If a man in South Carolina can kill two people , burn their bodies and then bury them in his backyard all the while being found not guilty by invoking stand your ground ...then I can smack people around that act like morons.
There is nothing interesting about the following story.
Over a year ago we paid a family to remodel our basement. They had a company LLC but it was basically dad, grandpa, son and other son and random friend with an over bite.
During that process, we corrected the dryer from venting into the garage to venting outside. This resulted in the post The dryer vent war which I have referenced many times.
When our basement was being remodeled, the dryer was moved from one side of the basement to the other. The guys doing the work mentioned that they would vent the dryer into the chimney. The same chimney that the furnace uses! WHAAAAAAAAAAATTTTTTTTTTT, WHAT IN THE BUTT? (click the butt link)
That was the first sign that, although their general carpentry work was great, they didn't understand a lot about air, HVAC, electricity, water, man-on-man-on-man-on-man eroticism etc.. The dryer makes lint. The air is heavy with moisture. That lint would build up in the chimney and could start a fire.
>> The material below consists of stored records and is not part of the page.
-- ==== Sys2Proof/Laws/PerInstr.lean ====
section
/-! SUPPORT. Per-instruction laws about the instructions as syntax. -/

namespace Sys2Proof.Laws.MatchesRow

/-- The word of the instruction is one of its row of the opcode table: a command word is selected by the row of its mnemonic
(30_encoding.md R52), a request has the order bit or the kind bits of its row (R64). -/
def Statement (i : Instr) : Prop :=
  match encode i with
  | .cmd w => ∃ r ∈ opcodeRows, r.mnemonic = mnemonicOf i ∧ r.selects w = true
  | .ser w => (mnemonicOf i = "SER_MSB" ∧ w.getLsbD 8 = false) ∨ (mnemonicOf i = "SER_LSB" ∧ w.getLsbD 8 = true)
  | .bc w =>
    (mnemonicOf i = "BC_SAME" ∧ w.extractLsb' 16 6 = 0#6) ∨ (mnemonicOf i = "BC_ADDR" ∧ w.extractLsb' 20 2 = 1#2) ∨
    (mnemonicOf i = "BC_BUF" ∧ w.extractLsb' 16 6 = 32#6 ∧ w.extractLsb' 0 8 = 0#8)

/-- A mask that is itself built of four bytes selects field by field. -/
theorem selects_cmdOf (m : String) (p0 p1 p2 p3 q0 q1 q2 q3 op a b v : Byte) :
    (OpcodeRow.mk m (cmdOf p0 p1 p2 p3) (cmdOf q0 q1 q2 q3)).selects (cmdOf op a b v) = true ↔
      op &&& q0 = p0 ∧ a &&& q1 = p1 ∧ b &&& q2 = p2 ∧ v &&& q3 = p3 := by
  have and_cmdOf : cmdOf op a b v &&& cmdOf q0 q1 q2 q3 = cmdOf (op &&& q0) (a &&& q1) (b &&& q2) (v &&& q3) := by
    refine BitVec.eq_of_getLsbD_eq fun k hk => ?_
    simp only [cmdOf, BitVec.getLsbD_and, BitVec.getLsbD_append]
    split
    · rfl
    · split
      · rfl
      · split <;> rfl
  constructor
  · intro h
    have e : cmdOf (op &&& q0) (a &&& q1) (b &&& q2) (v &&& q3) = cmdOf p0 p1 p2 p3 := by
      rw [← and_cmdOf]; simpa [OpcodeRow.selects] using h
    have f := fields_cmdOf (op &&& q0) (a &&& q1) (b &&& q2) (v &&& q3)
    rw [e] at f
    have g := fields_cmdOf p0 p1 p2 p3
    exact ⟨f.1.symm.trans g.1, f.2.1.symm.trans g.2.1, f.2.2.1.symm.trans g.2.2.1, f.2.2.2.symm.trans g.2.2.2⟩
  · rintro ⟨rfl, rfl, rfl, rfl⟩
    simp [OpcodeRow.selects, and_cmdOf]

theorem low_zero : ∀ v : Byte, v &&& 0#8 = 0#8 := by decide

theorem init : Statement .init := ⟨⟨"INIT", 0x01000000, 0xFFFFFFFF⟩, by decide, rfl, by decide⟩
theorem clear : Statement .clear := ⟨⟨"CLEAR", 0x02000000, 0xFFFFFFFF⟩, by decide, rfl, by decide⟩
theorem setIntensity (level : Byte) : Statement (.setIntensity level) :=
  ⟨⟨"SET_INTENSITY", 0x03000000, 0xFFFFFF00⟩, by decide, rfl,
    (selects_cmdOf _ 0x03 0 0 0 0xFF 0xFF 0xFF 0 0x03 0 0 level).2 ⟨rfl, rfl, rfl, low_zero level⟩⟩
theorem setColumn (col value : Byte) : Statement (.setColumn col value) :=
  ⟨⟨"SET_COLUMN", 0x04000000, 0xFF00FF00⟩, by decide, rfl,
    (selects_cmdOf _ 0x04 0 0 0 0xFF 0 0xFF 0 0x04 col 0 value).2 ⟨rfl, low_zero col, rfl, low_zero value⟩⟩
theorem setColumnAll (col value : Byte) : Statement (.setColumnAll col value) :=
  ⟨⟨"SET_COLUMN_ALL", 0x05000000, 0xFF00FF00⟩, by decide, rfl,
    (selects_cmdOf _ 0x05 0 0 0 0xFF 0 0xFF 0 0x05 col 0 value).2 ⟨rfl, low_zero col, rfl, low_zero value⟩⟩
theorem updateBufferAt (col row : Byte) (val : Bool) : Statement (.updateBufferAt col row val) :=
  ⟨⟨"UPDATE_BUFFER_AT", 0x06000000, 0xFF0000FE⟩, by decide, rfl,
    (selects_cmdOf _ 0x06 0 0 0 0xFF 0 0 0xFE 0x06 col row (bitByte val)).2
      ⟨rfl, low_zero col, low_zero row, by cases val <;> rfl⟩⟩
theorem setDot (col row : Byte) (val : Bool) : Statement (.setDot col row val) :=
  ⟨⟨"SET_DOT", 0x07000000, 0xFF0000FE⟩, by decide, rfl,
    (selects_cmdOf _ 0x07 0 0 0 0xFF 0 0 0xFE 0x07 col row (bitByte val)).2
      ⟨rfl, low_zero col, low_zero row, by cases val <;> rfl⟩⟩
theorem shiftLeft (r f : Bool) : Statement (.shiftLeft r f) :=
  ⟨⟨"SHIFT_LEFT", 0x08000000, 0xFFFFFCFF⟩, by decide, rfl, by cases r <;> cases f <;> decide⟩
theorem shiftRight (r f : Bool) : Statement (.shiftRight r f) :=
  ⟨⟨"SHIFT_RIGHT", 0x09000000, 0xFFFFFCFF⟩, by decide, rfl, by cases r <;> cases f <;> decide⟩
theorem shiftUp (r : Bool) : Statement (.shiftUp r) :=
  ⟨⟨"SHIFT_UP", 0x0A000000, 0xFFFFFEFF⟩, by decide, rfl, by cases r <;> decide⟩
theorem shiftDown (r : Bool) : Statement (.shiftDown r) :=
  ⟨⟨"SHIFT_DOWN", 0x0B000000, 0xFFFFFEFF⟩, by decide, rfl, by cases r <;> decide⟩
theorem reload : Statement .reload := ⟨⟨"RELOAD", 0x0C000000, 0xFFFFFFFF⟩, by decide, rfl, by decide⟩
theorem serMsb (v : Byte) : Statement (.serMsb v) := .inl ⟨rfl, by rw [BitVec.getLsbD_append]; rfl⟩
theorem serLsb (v : Byte) : Statement (.serLsb v) := .inr ⟨rfl, by rw [BitVec.getLsbD_append]; rfl⟩

theorem kind_and_target (kk : BitVec 2) (t : BitVec 4) (a v : Byte) :
    (kk ++ t ++ a ++ v : BcWord).extractLsb' 16 6 = kk ++ t := by
  ext k hk
  simp only [BitVec.getElem_extractLsb', BitVec.getLsbD_append]
  rw [← BitVec.getLsbD_eq_getElem hk, BitVec.getLsbD_append]
  simp [show ¬ 16 + k < 8 by omega, show ¬ 16 + k - 8 < 8 by omega, show 16 + k - 8 - 8 = k by omega]

theorem bcSame (a v : Byte) : Statement (.bcSame a v) := .inl ⟨rfl, kind_and_target 0 0 a v⟩
theorem bcAddr (n : BitVec 4) (a v : Byte) : Statement (.bcAddr n a v) := .inr (.inl ⟨rfl, (fields_bc 1 n a v).1⟩)
theorem bcBuf (a : Byte) : Statement (.bcBuf a) :=
  .inr (.inr ⟨rfl, kind_and_target 2 0 a 0, (fields_bc 2 0 a 0).2.2.2⟩)

end Sys2Proof.Laws.MatchesRow
end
Not a camp fire, a real fire.
The lint would not be able to blow out the top.
You can vent a dryer out the roof but you can't make it drink like that horse. You need to use a booster fan and you can't ever just vent it into the chimney. WTF was wrong with these people besides mismatching outfits?
Anyhoooooooooooo, when they were doing the duct work for the dryer vent, I told them a million times , "Do not seal up the wall until I see what you did, whores." Of course, I came home from work and it was all sealed up. They described what they did and I decided not to make them open up the wall even though I should have.
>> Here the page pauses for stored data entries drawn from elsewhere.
-- ==== Sys2Proof/Tests/Slice0.lean ====
section
/-! SUPPORT. Tests and witnesses. Expected values come from 95_test_vectors.md and 30_encoding.md, never from the model. -/

namespace Sys2Proof.Machine.Tests

set_option Elab.async false

/-! ### Decoding: words written out from 30_encoding.md R52 and R64 -/

theorem test_decode_init : decode (.cmd 0b00000001_00000000_00000000_00000000) = .ok .init := by decide
theorem test_decode_clear : decode (.cmd 0b00000010_00000000_00000000_00000000) = .ok .clear := by decide
theorem test_decode_setIntensity : decode (.cmd 0b00000011_00000000_00000000_11110001) = .ok (.setIntensity 0xF1) := by decide
theorem test_decode_setColumn : decode (.cmd 0b00000100_00001001_00000000_10100101) = .ok (.setColumn 9 0xA5) := by decide
theorem test_decode_setColumnAll : decode (.cmd 0b00000101_00000111_00000000_10000001) = .ok (.setColumnAll 7 0x81) := by decide
theorem test_decode_updateBufferAt : decode (.cmd 0b00000110_00001111_00000110_00000001) = .ok (.updateBufferAt 15 6 true) := by
  decide
theorem test_decode_setDot : decode (.cmd 0b00000111_00000011_00000010_00000000) = .ok (.setDot 3 2 false) := by decide
theorem test_decode_shiftLeft : decode (.cmd 0b00001000_00000000_00000001_00000000) = .ok (.shiftLeft true false) := by decide
theorem test_decode_shiftRight : decode (.cmd 0b00001001_00000000_00000010_00000000) = .ok (.shiftRight false true) := by decide
theorem test_decode_shiftUp : decode (.cmd 0b00001010_00000000_00000001_00000000) = .ok (.shiftUp true) := by decide
theorem test_decode_shiftDown : decode (.cmd 0b00001011_00000000_00000000_00000000) = .ok (.shiftDown false) := by decide
theorem test_decode_reload : decode (.cmd 0b00001100_00000000_00000000_00000000) = .ok .reload := by decide
theorem test_decode_serMsb : decode (.ser 0b0_00001011) = .ok (.serMsb 0x0B) := by decide
theorem test_decode_serLsb : decode (.ser 0b1_00001011) = .ok (.serLsb 0x0B) := by decide
theorem test_decode_bcSame : decode (.bc 0b00_0000_00001010_00001111) = .ok (.bcSame 0x0A 0x0F) := by decide
theorem test_decode_bcAddr : decode (.bc 0b01_1001_00001000_11111111) = .ok (.bcAddr 9 0x08 0xFF) := by decide
theorem test_decode_bcBuf : decode (.bc 0b10_0000_00000100_00000000) = .ok (.bcBuf 4) := by decide

/-- X5, X6: undefined `op`. -/
theorem test_reject_undefinedOp :
    decode (.cmd 0x0D000000) = .error .undefinedOp ∧ decode (.cmd 0x00000000) = .error .undefinedOp ∧
    decode (.cmd 0xFF000000) = .error .undefinedOp := by decide

/-- X7 to X11 and X13: a must-be-zero bit is set. -/
theorem test_reject_mustBeZero :
    decode (.cmd 0x01000001) = .error .mustBeZero ∧ decode (.cmd 0x07000002) = .error .mustBeZero ∧
    decode (.cmd 0x08000400) = .error .mustBeZero ∧ decode (.cmd 0x0A000200) = .error .mustBeZero ∧
    decode (.cmd 0x03001000) = .error .mustBeZero ∧ decode (.cmd 0x0610FF02) = .error .mustBeZero := by decide

/-- R64: kind 11 has no meaning; the fields a kind does not use are zero. -/
theorem test_reject_requests :
    decode (.bc 0b11_0000_00000000_00000000) = .error .requestKind ∧
    decode (.bc 0b00_0001_00000001_00000000) = .error .requestMustBeZero ∧
    decode (.bc 0b10_0000_00000001_00000001) = .error .requestMustBeZero := by decide

/-- The three widths of a table word choose the three ports. -/
theorem test_tableWords :
    decodeTableWord 32 0x040900A5 = some (.setColumn 9 0xA5) ∧ decodeTableWord 9 0x10B = some (.serLsb 0x0B) ∧
    decodeTableWord 16 0x00B = some (.serMsb 0x0B) ∧ decodeTableWord 22 0x1205C3 = some (.bcAddr 2 0x05 0xC3) ∧
    decodeTableWord 24 0x200800 = some (.bcBuf 8) ∧ decodeTableWord 32 0x0D000000 = none := by decide

/-! ### Well-formedness -/

theorem test_wf_refuses :
    (Instr.bcAddr 10 1 0).wellFormed = false ∧ (Instr.bcBuf 0).wellFormed = false ∧ (Instr.bcBuf 9).wellFormed = false := by decide
theorem test_wf_admits :
    (Instr.bcAddr 9 1 0).wellFormed = true ∧ (Instr.bcBuf 1).wellFormed = true ∧ (Instr.bcBuf 8).wellFormed = true ∧
    (Instr.setDot 255 255 true).wellFormed = true := by decide

/-! ### One step on small states -/

/-- An idle block with `n` chips and a framebuffer, right after reset otherwise. -/
def idle (n : BitVec 4) (buf : Memory) (ms : List HostMove) : State := { State.resetWith Config.standard n ms with buf := buf }

/-- The pending actions when a step has accepted the word that the host presents; none when the step stops. -/
def pending (s : State) : Option (List Action) :=
  match step s with
  | .next t => some t.queue
  | .fault _ => none
  | .refused _ => none

/-- The events of a frame in the cell rendering of 95_test_vectors.md section 1, one list of bits a byte. -/
def fromCells (bytes : List (List Nat)) : List PinEvent :=
  [.l false] ++ bytes.flatten.flatMap (fun b => [.d (b == 1), .c true, .c false]) ++ [.l false, .l true]

/-- What the pending writes leave at these indices. -/
def bytesAt (s : State) (js : List Nat) : List Byte :=
  match pending s with
  | some q => js.map fun j => Memory.read (Memory.writeAll s.buf (writesOf q)) j
  | none => []

/-- How many writes and events are pending. -/
def counts (s : State) : Option (Nat × Nat) := (pending s).map fun q => ((writesOf q).length, (eventsOf q).length)

/-- K5: 664 events and 80 writes, and the first eight events. -/
theorem test_init :
    counts (idle 1 [] [.command 0x01000000]) = some (80, 664) ∧
    (pending (idle 1 [] [.command 0x01000000])).map (fun q => (eventsOf q).take 8) =
      some [.c true, .l false, .d false, .c true, .c false, .d false, .c true, .c false] := by decide +kernel

/-- S2: 408 events, and all bytes zero, padding included. -/
theorem test_clear :
    counts (idle 1 [(0, 0xFF), (79, 0x55)] [.command 0x02000000]) = some (80, 408) ∧
    bytesAt (idle 1 [(0, 0xFF), (79, 0x55)] [.command 0x02000000]) [0, 79] = [0, 0] := by decide +kernel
A year later (last week) the dryer was not drying well and the auto sensor kept turning the machine off. I figured the dryer vent was clogged like people that die of heart attacks.
I pulled out the machine and saw that they had used duct tape (not aluminum tape for high heat) and taped the dryer "slinky" flex tube directly into the back of the dryer.
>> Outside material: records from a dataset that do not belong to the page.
-- ==== Sys2Proof/Word.lean ====
section
/-! DEFINITION. The word types of the Halyn model and the shape of a sparse table.
R8 and R9: register data and Dadin words are 32-bit words, and wire formats are bytes. -/
namespace Sys2Proof

/-- A 32-bit register or Dadin word (R9). -/
abbrev Word := BitVec 32

/-- A byte of a frame or of buffer memory (R9). -/
abbrev Byte := BitVec 8

/-- A sparse table: pairs of a key and an entry, keys strictly rising. -/
abbrev Table (α : Type) := List (Nat × α)

/-- The word that holds the number `n`, modulo 2^32. -/
def w32 (n : Nat) : Word := BitVec.ofNat 32 n

/-- Bit `i` of a word, as a truth value (R8). -/
def bitOf (w : Word) (i : Nat) : Bool := w.getLsbD i

/-- The number in bits [hi:lo] of a word (R8). -/
def fieldOf (w : Word) (hi lo : Nat) : Nat := (w.toNat >>> lo) % 2 ^ (hi + 1 - lo)

/-- 1 for true, 0 for false. -/
def b2n (b : Bool) : Nat := if b then 1 else 0

end Sys2Proof
end

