-- ==== Sys2Proof/Machine/RegTable.lean ====
section
/-! DEFINITION. The registers of the sixteen unit windows: canonical addresses, reset values and field types
(R11, R139, R164, R115, R202, R246, R290, R316, R347, R388, R418, R487, R522, R541, R577, R599, R630, R667, R668).
One row describes one register or one array of registers; each mask holds the bits of the fields of that type. -/
namespace Sys2Proof.Machine

/-- One row of a window's register table: the canonical address of its first register, the step and number of the
registers of an array, the reset value, and the bits of each field type of R139. Bits in no mask are RO or RSV. -/
structure RegRow where
  base : Nat
  stride : Nat := 4
  count : Nat := 1
  reset : Nat := 0
  rw : Nat := 0
  rwl : Nat := 0
  rwd : Nat := 0
  rc : Nat := 0
  w1p : Nat := 0
  key : Bool := false
  deriving DecidableEq, Repr

namespace Reg
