/-- What the last access drove onto its path: read data and the management status byte (R184 to R186). -/
structure BusOut where
  rdata : List Word := []
  /-- The last access was answered. -/
  ack : Bool := false
  status : Byte := 0
  /-- Status of the last management write (R184, command byte 0x20). -/
  msWrite : Byte := 0
  /-- The last request was completed with Completer Abort (R155). -/
  abort : Bool := false
  deriving DecidableEq, Repr

/-! ## Host interface (R176 to R209) -/

/-- An audio ring outside its registers (R193 to R201). -/
structure Ring where
  /-- The enable in force since its stroke boundary (R198). -/
  live : Bool := false
  /-- The enable that waits, with the boundaries to come (R32, R198). -/
  want : Option (Nat × Bool) := none
  /-- First stroke a playback ring delivers, or a capture ring writes (R198). -/
  start : Nat := 0
  /-- The first and the last stroke of the latest unbroken run of capture entries written (R194, R197). -/
  run : Option (Nat × Nat) := none
  /-- The playback entry read for the next stroke: its words, or none of them where it was missed (R196). -/
  play : Option (List Word) := none
  deriving DecidableEq, Repr

/-- The host interface outside its registers (R176 to R209). -/
structure Hif where
  /-- HIF answers register accesses (R88 step 4). -/
  up : Bool := false
  perstN : Bool := false
  linkUp : Bool := false
  training : Bool := false
  width : BitVec 2 := 0
  speed : BitVec 2 := 0
  msixEn : Bool := false
  bme : Bool := false
  d3hot : Bool := false
  /-- Function Mask of MSI-X (R203). -/
  funcMask : Bool := false
  /-- MSI-X vectors masked in the table, and the Pending Bit Array (R178, R201). -/
  vecMask : BitVec 32 := 0xFFFFFFFF
  pba : BitVec 32 := 0
  /-- Message address and data of the MSI-X table, by 4 × vector + word (R178). -/
  msixTable : Table Word := []
  /-- The other bits of configuration space that the host writes, by byte address of their word (R177 to R179). -/
  cfg : Table Word := []
  /-- MSI-X messages sent by the last step, newest last. -/
  sent : List Nat := []
  /-- An index advance that vector 1 has not signalled yet (R201). -/
  vec1 : Bool := false
  /-- The device interrupt of R162 as last evaluated. -/
  irq : Bool := false
  /-- The level of IRQ_N: true is asserted (driven low). -/
  irqN : Bool := false
  cqHead : Nat := 0
  rqTail : Nat := 0
  asmHost : List Word := []
  asmMgmt : List Word := []
  /-- Whole packets in the command queue of R191, oldest first. -/
  cmdQueue : List (Path × List Word) := []
  /-- Reply words that can be read at each reply port. -/
  rpHost : List Word := []
  rpMgmt : List Word := []
  /-- The words already read of the reply that is read in part at each port. -/
  rpHostRead : List Word := []
  rpMgmtRead : List Word := []
  /-- The reply written to the reply ring by the last posting, with its slot. -/
  rqWrite : List Word := []
  rqSlot : Nat := 0
  rings : List Ring := List.replicate 32 {}
  /-- Ring memory of the parallel host bus, by byte address 0x9_0000 to 0xB_FFFF; an unlisted byte reads 0. -/
  audio : List Host.Cell := []
  /-- The capture entries written by the last stroke, ring and words, for the host's memory. -/
  capture : List (Nat × List Word) := []
  deriving DecidableEq, Repr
Then, they crammed the flex tube up and into the wall all the way to the outside. It was crushed into the wall. There was hardly any room for air. We need air to breathe. Fish breathe water.
The tube got so hot it was falling apart and the wall was filled with lint.
It was really a, "The entire family died last night in a dryer fire." kinda of serious. Not a ,"Grandma was old and was going to die anyway." kinda of serious.
I called my new "go-to-guy" to ask him his thoughts and to fix this..
We decided to use all rigid venting with rigid flex tube and try to make the best of it like having sex on prom night. We left enough access so I could pull off the tubes and clean out the lint.
Yeah, now we have a nice, hard shaft. OMG, I love long hard shafts. They are so amazing. Yummers.
I left this hole in the wall because I didn't have a brick. It's just one more brick in the wall. Why did that guy shave off his eyebrows anyway? Why does Wendy Williams still have a TV show?